Here I outline a vision for an open publication and evaluation system with the following key features: Papers are evaluated in an ongoing fashion after publication by means of reviews and ratings. Reviews are mini-publications and can be signed or anonymous. Signed reviews and signed ratings both contribute to a scientist’s visibility. More important papers are more deeply evaluated as they will receive more evaluations. Scientists are more motivated to perform reviews, because it helps build their reputation. Multiple paper evaluation functions (PEFs), freely defined by individuals or groups (e.g., scientific societies, private, and public organizations) provide a plurality of perspectives on the scientific literature. The transition toward a future system of instant publication can be achieved by providing an OE system that will initially serve to more deeply evaluate important papers published under the current system of pre-publication peer review. When the OE system has proven its superiority to the current system of peer review, it will replace the current system.
First, I briefly describe key features of the current system of scientific publishing and where it falls short. Second, I briefly describe some positive current developments that represent steps in the right direction, but do not go far enough. Third, I present a general vision for scientific publishing, based on OA and OE, using entirely transparent post-publication reviews and ratings and freely definable PEFs. Fourth, I describe a specific plan for a minimalist OE system that is simple and yet could go a long way toward providing the key functionality for accumulating the evaluative evidence. Fifth, I describe a specific plan for a PEF, so as to illustrate more concretely how the accumulated evidence can be combined to prioritize the literature. Sixth, I outline the ultimate goal, free instant scientific publishing with OA and OE. Finally, in the discussion, I address a number of concerns and counterarguments that have frequently come up in informal discussions. These concerns include a lack of evaluations and the question of how we might smoothly transition toward the envisioned system.

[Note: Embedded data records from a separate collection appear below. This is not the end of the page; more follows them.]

-- ==== Sys2Proof/Machine/Recorder.lean ====
section
/-!
DEFINITION. The Strata recorder's shared operation: taking one submission (R524-R531), which faults, verification,
storage and the host all use.
-/

namespace Sys2Proof.Machine

/-- Octets 0-7 of a body: the record's key (R525). -/
def strataKey (body : List Byte) : List Byte := slice body 0 8

/-- The stored form of a record: header, body, CRC-16, padding to 8 bytes (R524). -/
def StrataRec.bytes (r : StrataRec) : List Byte :=
  let hb := leBytes 4 r.seq ++ leBytes 1 r.type ++ leBytes 1 (r.body.length - 1) ++ leBytes 2 r.reps ++
    leBytes 4 r.opsec ++ leBytes 3 r.pwrcyc ++ leBytes 1 r.src ++ r.body
  let all := hb ++ leBytes 2 (crc16 hb).toNat
  all ++ List.replicate ((8 - all.length % 8) % 8) 0xFF

/-- Bytes a record with a body of `n` bytes occupies: 16 + n + 2, rounded up to 8 (R524). -/
def strataSize (n : Nat) : Nat := (18 + n + 7) / 8 * 8

/-- Close the open record: it is programmed, and its key joins the 32 most recent (R527, R528). -/
def State.strataClose (s : State) : State :=
  match s.strata.opened with
  | none => s
  | some r =>
    let keys : List StrataKey := match r.names with
      | some _ => s.strata.recent
      | none => (⟨r.type, r.src, strataKey r.body, r.seq⟩ :: s.strata.recent).take 32
    (({ s with strata := { s.strata with opened := none, records := s.strata.records ++ [r], recent := keys } }.bump
      R.STRATA.CNT_RECORDS).bumpWrap R.STRATA.WSEQ_COUNT).set R.STRATA.STAT_OPEN 0

/-- Bank 1 loses power: the open record and the key table are lost (R529). -/
def State.strataLoss (s : State) : State := { s with strata := { s.strata with opened := none, recent := [] } }

/-- A submission is refused for want of room: LOST counts it (R531). -/
def State.strataLose (s : State) : State :=
  ((s.bump R.STRATA.LOST_COUNT).refuse 0x5C 0x40 0).raise 0x5C 1

/-- Nothing but a clear ends a full partition; a record of `size` bytes fills it that would need the reserved sector before the start
sector, or a SEQ of 0xFFFF_FFFF (R530, R531). -/
def State.strataFull (s : State) (size : Nat) : Bool :=
  s.bit R.STRATA.STAT_FULL || Nat.ble 0xFFFFFFFF (s.get R.STRATA.NEXT_SEQ) ||
    (Nat.blt 4096 (s.strata.offset + size) &&
      Nat.beq ((s.strata.sector + 1) % 1024) ((s.strata.start + 1023) % 1024))

/-- Open a record, closing the open one: it takes the next SEQ and its place after the last one (R527, R530). The second
answer is its SEQ, 0 when the recorder is full. -/
def State.strataOpen (s : State) (sub : Submission) (names : Option (Nat × Nat × List Byte)) : State × Nat :=
  let size := strataSize sub.body.length
  bif s.strataFull size then (((s.set R.STRATA.STAT_FULL 1).raise 0x5C 0).strataLose, 0)
  else
    let s := s.strataClose
    let moves := Nat.blt 4096 (s.strata.offset + size)
    let sector := bif moves then (s.strata.sector + 1) % 1024 else s.strata.sector
    let offset := bif moves then 0 else s.strata.offset
    let seq := s.get R.STRATA.NEXT_SEQ
    let r : StrataRec := ⟨seq, sub.type, 1, s.get R.SYS.OPSEC_SEC, s.get R.SYS.PWRCYC_COUNT,
      sub.src, sub.body, sector, names⟩
    ((({ s with strata := { s.strata with opened := some r, sector := sector, offset := offset + size } }.setAll
      [(R.STRATA.STAT_OPEN, 1), (R.STRATA.NEXT_SEQ, seq + 1)]).bumpWrap R.STRATA.WSEQ_COUNT).onlyIf
      moves (·.bump R.STRATA.STAT_SECTORS), seq)

/-- The occurrence is the same event as the open record, or as the record that an open REPEAT record names (R525,
R527, R528). -/
def StrataRec.counts (r : StrataRec) (sub : Submission) : Bool :=
  match r.names with
  | some (t, c, k) => Nat.beq t sub.type && Nat.beq c sub.src && k == strataKey sub.body
  | none => Nat.beq r.type sub.type && Nat.beq r.src sub.src && strataKey r.body == strataKey sub.body

/-- The recorder takes one submission (R527, R528); the second answer is the SEQ of the record that counts it, or 0. -/
def State.strataTake (s : State) (sub : Submission) : State × Nat :=
  let fresh (s : State) : State × Nat :=
    match s.strata.recent.find? (fun k => Nat.beq k.type sub.type && Nat.beq k.src sub.src && k.key == strataKey sub.body) with
    | some k => s.strataOpen ⟨8, 0x02, leBytes 4 k.seq ++ leBytes 1 k.type ++ leBytes 1 k.src ++ zeros 2, none⟩
        (some (sub.type, sub.src, strataKey sub.body))
    | none => s.strataOpen sub none
  match s.strata.opened with
  | none => fresh s
  | some r =>
    bif r.counts sub then
      let r' := { r with reps := r.reps + 1 }
      let s := (({ s with strata := { s.strata with opened := some r' } }.bump R.STRATA.CNT_REPEATS).bumpWrap
        R.STRATA.WSEQ_COUNT)
      (bif Nat.ble 0xFFFF r'.reps then s.strataClose else s, r.seq)
    else fresh s

/-- A submission is taken and a mailbox sender answered: 0xA5 with the SEQ, or 0 and the reason FULL (R532). -/
def State.strataServe (s : State) (sub : Submission) : State :=
  let r := s.strataTake sub
  match sub.reply with
  | none => r.1
  | some a => r.1.answer 8 a.1 0xA5 a.2 r.2 (bif Nat.beq r.2 0 then 0x40 else 0) 0 0

/-- A submission reaches E8: it waits while the restart walk or a clear runs, in a queue of 32 (R531). -/
def State.submit (s : State) (sub : Submission) : State :=
  bif s.strata.walking || s.bit R.STRATA.STAT_CLEARING then
    bif Nat.blt s.strata.queue.length 32 then
      { s with strata := { s.strata with queue := s.strata.queue ++ [sub] } }
    else
      match sub.reply with
      | none => s.strataLose
      | some a => s.strataLose.answer 8 a.1 0xA5 a.2 0 0x40 0 0
  else s.strataServe sub

/-- A Waltraus engine's own record. -/
def State.record (s : State) (src type : Nat) (body : List Byte) : State := s.submit ⟨src, type, body, none⟩

/-- The submissions that waited are taken in order (R529, R531). -/
def State.strataDrain (s : State) : State :=
  { s with strata := { s.strata with queue := [] } }.each s.strata.queue (fun sub t => t.strataServe sub)

end Sys2Proof.Machine
end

The Current System of Scientific Publishing
The current system of scientific publishing provides access and evaluation in a limited fashion. While access often requires payment, papers are made available in an appealing professional layout that makes them easier to read. This function is desirable, but not critical to scientific progress. The current system also provides evaluation: It administers peer review and provides an evaluative signal that helps readers choose papers, namely journal prestige. This function is critical to scientific progress. However, journal prestige is a crude measure that is not specific to particular papers. The overall process of the current system is summarized in Figure 1. We will now discuss the main drawbacks.
Figure 1. The current system. This flowchart summarizes the process by which the current system operates. Key features include long publication delays, secret peer review, failure to make evaluations (reviews and ratings) available to the community, and journal prestige as the only evaluative signal available immediately upon publication.

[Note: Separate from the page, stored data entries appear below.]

/-- The stored fields of the NFCTAG table (24_contactless.md). -/
def rowsNFCTAG : List Row :=
  [⟨R.NFCTAG.CFG_NDEF_WR, .rw, 1, .fram⟩,
   ⟨R.NFCTAG.CFG_PWD_EN, .rw, 0, .fram⟩,
   ⟨R.NFCTAG.CFG_AES_EN, .rw, 1, .fram⟩,
   ⟨R.NFCTAG.CFG_AFI, .rw, 0, .fram⟩,
   ⟨R.NFCTAG.CFG_DSFID, .rw, 0, .fram⟩,
   ⟨R.NFCTAG.STAT_SEC, .ro, 0, .none⟩,
   ⟨R.NFCTAG.STAT_FIELD, .ro, 0, .none⟩,
   ⟨R.NFCTAG.STAT_SESSION, .ro, 0, .none⟩,
   ⟨R.NFCTAG.STAT_LOCKOUT, .ro, 0, .none⟩,
   ⟨R.NFCTAG.STAT_FAILCNT, .ro, 0, .fram⟩,
   ⟨R.NFCTAG.STAT_ISOST, .ro, 0, .none⟩,
   ⟨R.NFCTAG.TADDR_BLOCK, .rw, 0, .none⟩,
   ⟨R.NFCTAG.TDATA_DATA, .rw, 0, .none⟩,
   ⟨R.NFCTAG.LASTWR_BLOCK, .ro, 0, .fram⟩,
   ⟨R.NFCTAG.LASTWR_FIELDONLY, .ro, 0, .fram⟩,
   ⟨R.NFCTAG.WRCNT_COUNT, .rc, 0, .fram⟩,
   ⟨R.NFCTAG.CNT_SESSIONS, .rc, 0, .none⟩,
   ⟨R.NFCTAG.CNT_AUTHFAIL, .rc, 0, .none⟩,
   ⟨R.NFCTAG.CNT_CRCERR, .rc, 0, .none⟩,
   ⟨R.NFCTAG.CNT_TEARFIX, .rc, 0, .none⟩]

/-- The stored fields of the CSENSE table (24_contactless.md). -/
def rowsCSENSE : List Row :=
  [⟨R.CSENSE.CFG_METHOD, .rw, 1, .ret⟩,
   ⟨R.CSENSE.CFG_PERIOD, .rw, 10, .ret⟩,
   ⟨R.CSENSE.CFG_N, .rw, 3, .ret⟩,
   ⟨R.CSENSE.CFG_HOLD_S, .rw, 60, .ret⟩,
   ⟨R.CSENSE.THR_DELTA, .rw, 200, .ret⟩,
   ⟨R.CSENSE.THR_PINGDB, .rw, 20, .ret⟩,
   ⟨R.CSENSE.STAT_NEAR, .ro, 0, .none⟩,
   ⟨R.CSENSE.STAT_RECAL, .ro, 0, .none⟩,
   ⟨R.CSENSE.COUNT_RAW, .ro, 0, .none⟩,
   ⟨R.CSENSE.COUNT_BASE, .ro, 0, .none⟩,
   ⟨R.CSENSE.CNT_APPROACH, .rc, 0, .none⟩,
   ⟨R.CSENSE.CNT_RECAL, .rc, 0, .none⟩]

/-- The stored fields of page `p`, by the page map (R139). -/
def pageRows (p : Nat) : List Row :=
  match p with
  | 0x00 => rowsSYS | 0x01 => rowsHOSTIF | 0x02 => rowsPWR | 0x03 => rowsCLK | 0x04 => rowsFAULT | 0x05 => rowsRET
  | 0x1C => rowsMCODE | 0x1D => rowsCOLLECT
  | 0x28 => rowsRTC | 0x32 => rowsRFCAL | 0x33 => rowsTUNER | 0x34 => rowsMICA | 0x35 => rowsCOEX
  | 0x38 => rowsPHYRF | 0x3A => rowsPLCAFE | 0x3B => rowsPLCPHY | 0x3C => rowsTONEMAP
  | 0x40 => rowsSCHED | 0x41 => rowsLINK | 0x42 => rowsLINKSEC | 0x44 => rowsMESH | 0x45 => rowsASSOC
  | 0x48 => rowsMSG | 0x4C => rowsPAIR | 0x50 => rowsCIPHER | 0x51 => rowsHASH | 0x52 => rowsPKE
  | 0x53 => rowsMEASURE | 0x54 => rowsUPDATE | 0x58 => rowsFLASH | 0x59 => rowsSTORE | 0x5C => rowsSTRATA
  | 0x60 => rowsDALI | 0x61 => rowsAOUT | 0x62 => rowsMETER | 0x63 => rowsDIN
  | 0x68 => rowsNFCRD | 0x69 => rowsNFCTAG | 0x6A => rowsCSENSE
  | p =>
    bif Nat.ble 0x10 p && Nat.ble p 0x1B then rowsENG.filter (fun r => Nat.beq r.fld.page p)
    else bif Nat.ble 0x20 p && Nat.ble p 0x22 then rowsEVT.filter (fun r => Nat.beq r.fld.page p)
    else bif Nat.ble 0x24 p && Nat.ble p 0x27 then rowsTIM.filter (fun r => Nat.beq r.fld.page p)
    else bif Nat.ble 0x2A p && Nat.ble p 0x2B then rowsDMA.filter (fun r => Nat.beq r.fld.page p)
    else bif Nat.ble 0x30 p && Nat.ble p 0x31 then rowsRF.filter (fun r => Nat.beq r.fld.page p)
    else []

/-- The pages of R139 that have a header. -/
def mappedPages : List Nat :=
  [0x00, 0x01, 0x02, 0x03, 0x04, 0x05, 0x10, 0x11, 0x12, 0x13, 0x14, 0x15, 0x16, 0x17, 0x18, 0x19, 0x1A, 0x1B, 0x1C,
   0x1D, 0x20, 0x21, 0x22, 0x24, 0x25, 0x26, 0x27, 0x28, 0x2A, 0x2B, 0x30, 0x31, 0x32, 0x33, 0x34, 0x35, 0x38, 0x3A,
   0x3B, 0x3C, 0x40, 0x41, 0x42, 0x44, 0x45, 0x48, 0x4C, 0x50, 0x51, 0x52, 0x53, 0x54, 0x58, 0x59, 0x5C, 0x60, 0x61,
   0x62, 0x63, 0x68, 0x69, 0x6A, 0x7F]

/-- Page `p` is in the page map (R139). -/
def mapped (p : Nat) : Bool := mappedPages.any (Nat.beq p)

/-- Pages marked A: always enabled (R126, R139). -/
def alwaysOn (p : Nat) : Bool :=
  Nat.ble p 0x05 || Nat.beq p 0x1D || (Nat.ble 0x20 p && Nat.ble p 0x28) || Nat.beq p 0x53 || Nat.beq p 0x58 ||
    Nat.beq p 0x59 || Nat.beq p 0x5C || Nat.beq p 0x7F

/-- The owner that the page map gives a page at BOOT (R139). -/
def mapOwner (p : Nat) : Nat :=
  bif [0x04, 0x1C, 0x1D, 0x20, 0x21, 0x22, 0x24, 0x25, 0x26, 0x27, 0x2A, 0x2B, 0x32, 0x53, 0x58].any (Nat.beq p) ||
    (Nat.ble 0x10 p && Nat.ble p 0x1B) then 0
  else bif Nat.beq p 0x33 then 1
  else bif Nat.ble 0x60 p && Nat.ble p 0x63 then 10
  else bif Nat.ble 0x68 p && Nat.ble p 0x6A then 11
  else bif Nat.beq p 0x7F then 9
  else 12

/-- The engines that serve a page (R139). -/
def serving (p who : Nat) : Bool :=
  bif Nat.beq p 0x30 || Nat.beq p 0x33 || Nat.beq p 0x35 then Nat.beq who 1
  else bif Nat.beq p 0x31 then Nat.beq who 2
  else bif Nat.beq p 0x32 || Nat.beq p 0x38 then Nat.beq who 1 || Nat.beq who 2
  else bif Nat.ble 0x3A p && Nat.ble p 0x3C then Nat.beq who 3
  else bif Nat.beq p 0x40 || (Nat.ble 0x24 p && Nat.ble p 0x27) then Nat.beq who 4
  else bif Nat.beq p 0x41 then Nat.beq who 1 || Nat.beq who 2 || Nat.beq who 3
  else bif Nat.beq p 0x42 || (Nat.ble 0x50 p && Nat.ble p 0x52) then Nat.beq who 7
  else bif Nat.beq p 0x44 || Nat.beq p 0x45 then Nat.beq who 5
  else bif Nat.beq p 0x48 then Nat.beq who 6
  else bif Nat.beq p 0x4C || Nat.beq p 0x7F then Nat.beq who 9
  else bif Nat.beq p 0x54 || Nat.beq p 0x58 || Nat.beq p 0x59 || Nat.beq p 0x5C then Nat.beq who 8
  else bif Nat.ble 0x60 p && Nat.ble p 0x6A then false
  else Nat.beq who 0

The System is Not Generally Open Access
Scientific papers benefit society only to the extent that they are accessible. If the public pays for scientific research it should demand that the results be openly accessible. If private publishers offer valuable services at reasonable prices that contribute to the dissemination of scientific papers, such as appealing layout, then research institutes may want to purchase them. However, access to results of publicly funded research should never come at a cost to an individual. Since OA is already widely seen as desirable among scientists and the general public, this paper focuses on OE: how to open up the other major function of a publication system, namely the evaluation of scientific papers.

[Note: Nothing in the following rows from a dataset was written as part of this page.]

-- ==== Sys2Proof/Machine/Dma.lean ====
section
/-!
DEFINITION. DMA channels: starting, stopping and poking them, triggers, and the bus-error halt (R460, R466-R469). The copy
itself is in DmaCopy.lean.
-/

namespace Sys2Proof.Machine

open Sys2Proof

/-- IRQ_STAT bits that a step sets, each with its taps (R125). -/
def State.raises (s : State) (l : List (Nat × Nat)) : State := s.each l (fun pb t => t.raise pb.1 pb.2)

/-- The engine is halted by a bus error (R468). -/
def State.dmaHalted (s : State) : Bool := Nat.beq (s.get (R.HDR.BLK 0x2A)) 1

/-- The page of channel `c`, and the offset of its CTL. -/
def dmaPage (c : Nat) : Nat := 0x2A + c / 8
def dmaCtlOff (c : Nat) : Nat := 0x48 + 0x10 * (c % 8)

/-- The channel fetches its descriptor (R466). -/
def State.dmaStart (s : State) (c : Nat) : State :=
  let r := s.dmaFetch c
  r.1.raises r.2

/-- RUN written 1 (R466, R469). -/
def State.dmaRun (s : State) (c : Nat) : State :=
  let st := s.get (R.DMA.STAT_ST c)
  bif s.dmaHalted then s.refuse (dmaPage c) 0x43 (dmaCtlOff c)
  else bif Nat.beq st 0 || Nat.beq st 4 then (s.set (R.DMA.CTL_RUN c) 1).dmaStart c
  else s

/-- The channel stands STOPPED. -/
def State.dmaStopped (s : State) (c : Nat) : State :=
  ({ s with dma := s.dma.modify c (fun ch => { ch with desc := none, done := 0, refSeen := false, stopping := false }) }.set
    (R.DMA.CTL_RUN c) 0).set (R.DMA.STAT_ST c) 0

/-- RUN written 0: a descriptor in progress is completed first (R466). -/
def State.dmaStop (s : State) (c : Nat) : State :=
  let st := s.get (R.DMA.STAT_ST c)
  bif Nat.beq st 0 then s
  else bif Nat.beq st 3 then { s with dma := s.dma.modify c (fun ch => { ch with stopping := true }) }
  else s.dmaStopped c

/-- POKE makes an idle channel fetch again (R466, R469). -/
def State.dmaPoke (s : State) (c : Nat) : State :=
  bif s.dmaHalted then s.refuse (dmaPage c) 0x43 (dmaCtlOff c)
  else bif Nat.beq (s.get (R.DMA.STAT_ST c)) 1 then s.dmaStart c
  else s

/-- A write of CTLc: RUN as it changes, then POKE. -/
def State.dmaCtl (s : State) (c w : Nat) : State :=
  let run := w.testBit 0
  let on := s.bit (R.DMA.CTL_RUN c)
  let st := s.get (R.DMA.STAT_ST c)
  let s := bif run then (bif !on || Nat.beq st 4 then s.dmaRun c else s) else (bif on then s.dmaStop c else s)
  s.onlyIf (w.testBit 1) (·.dmaPoke c)

/-- DMA_RUN_SET (R466). -/
def execDmaRunSet (who : Requester) (c : Fin 16) (s : State) : Host.Outcome State Fault Refusal :=
  s.command who (dmaPage c) (dmaCtlOff c) (fun s => s.dmaRun c)

/-- DMA_RUN_CLEAR (R466). -/
def execDmaRunClear (who : Requester) (c : Fin 16) (s : State) : Host.Outcome State Fault Refusal :=
  s.command who (dmaPage c) (dmaCtlOff c) (fun s => s.dmaStop c)

/-- DMA_POKE (R466). -/
def execDmaPoke (who : Requester) (c : Fin 16) (s : State) : Host.Outcome State Fault Refusal :=
  s.command who (dmaPage c) (dmaCtlOff c) (fun s => s.dmaPoke c)

/-- DMA_TRIGGER (R426, R427, R466): a trigger event reaches the channel's input, while CORE is ON (R98, R424). -/
def execDmaTrigger (c : Fin 12) (s : State) : Host.Outcome State Fault Refusal :=
  let r := s.deliver (52 + c) (fun i => (s.get (R.TIM.CNT_COUNT i), false))
  .next (bif s.alive && s.domOn 0 then r.1.raises r.2 else s)

/-- The halt of every channel by a bus error at `addr` (R468); once halted, further errors are only counted (R469). -/
def State.dmaBusError (s : State) (addr : Nat) : State :=
  let s := s.bump R.DMA.CNT_BUSERRCNT
  bif s.dmaHalted then s
  else
    (((s.set (R.HDR.BLK 0x2A) 1).set R.DMA.BUSADDR_ADDR addr).fire 61).raise 0x2A 16

/-- CMD.CLEAR by E0 or the page owner: every channel STOPPED, its index unchanged (R469). -/
def State.dmaClear (s : State) (who : Nat) : State :=
  bif (Nat.beq who 0 || Nat.beq who (s.get (R.HDR.OWNER 0x2A))) && s.dmaHalted then
    (s.set (R.HDR.BLK 0x2A) 0).each (List.range 16) (fun c s => s.dmaStopped c)
  else s

/-- DMA_CLEAR (R469). -/
def execDmaClear (who : Requester) (s : State) : Host.Outcome State Fault Refusal :=
  s.command who 0x2A 0x24 (fun s => s.dmaClear who)

end Sys2Proof.Machine
end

Journal Prestige, the Only Quality Indicator for New Papers, Provides an Impoverished and Unreliable Evaluative Signal
The main evaluative signal provided to readers for prioritizing their reading of scientific papers is journal prestige. We are more likely to attend to a paper published in Nature than to a similar paper published in a specialized journal. While journal prestige is somewhat correlated with the quality of scientific papers, it is not a reliable indicator of the quality of a particular paper. Moreover, journal prestige as an evaluative signal is compromised by causal circularity: Prestige – once acquired – creates its own reality.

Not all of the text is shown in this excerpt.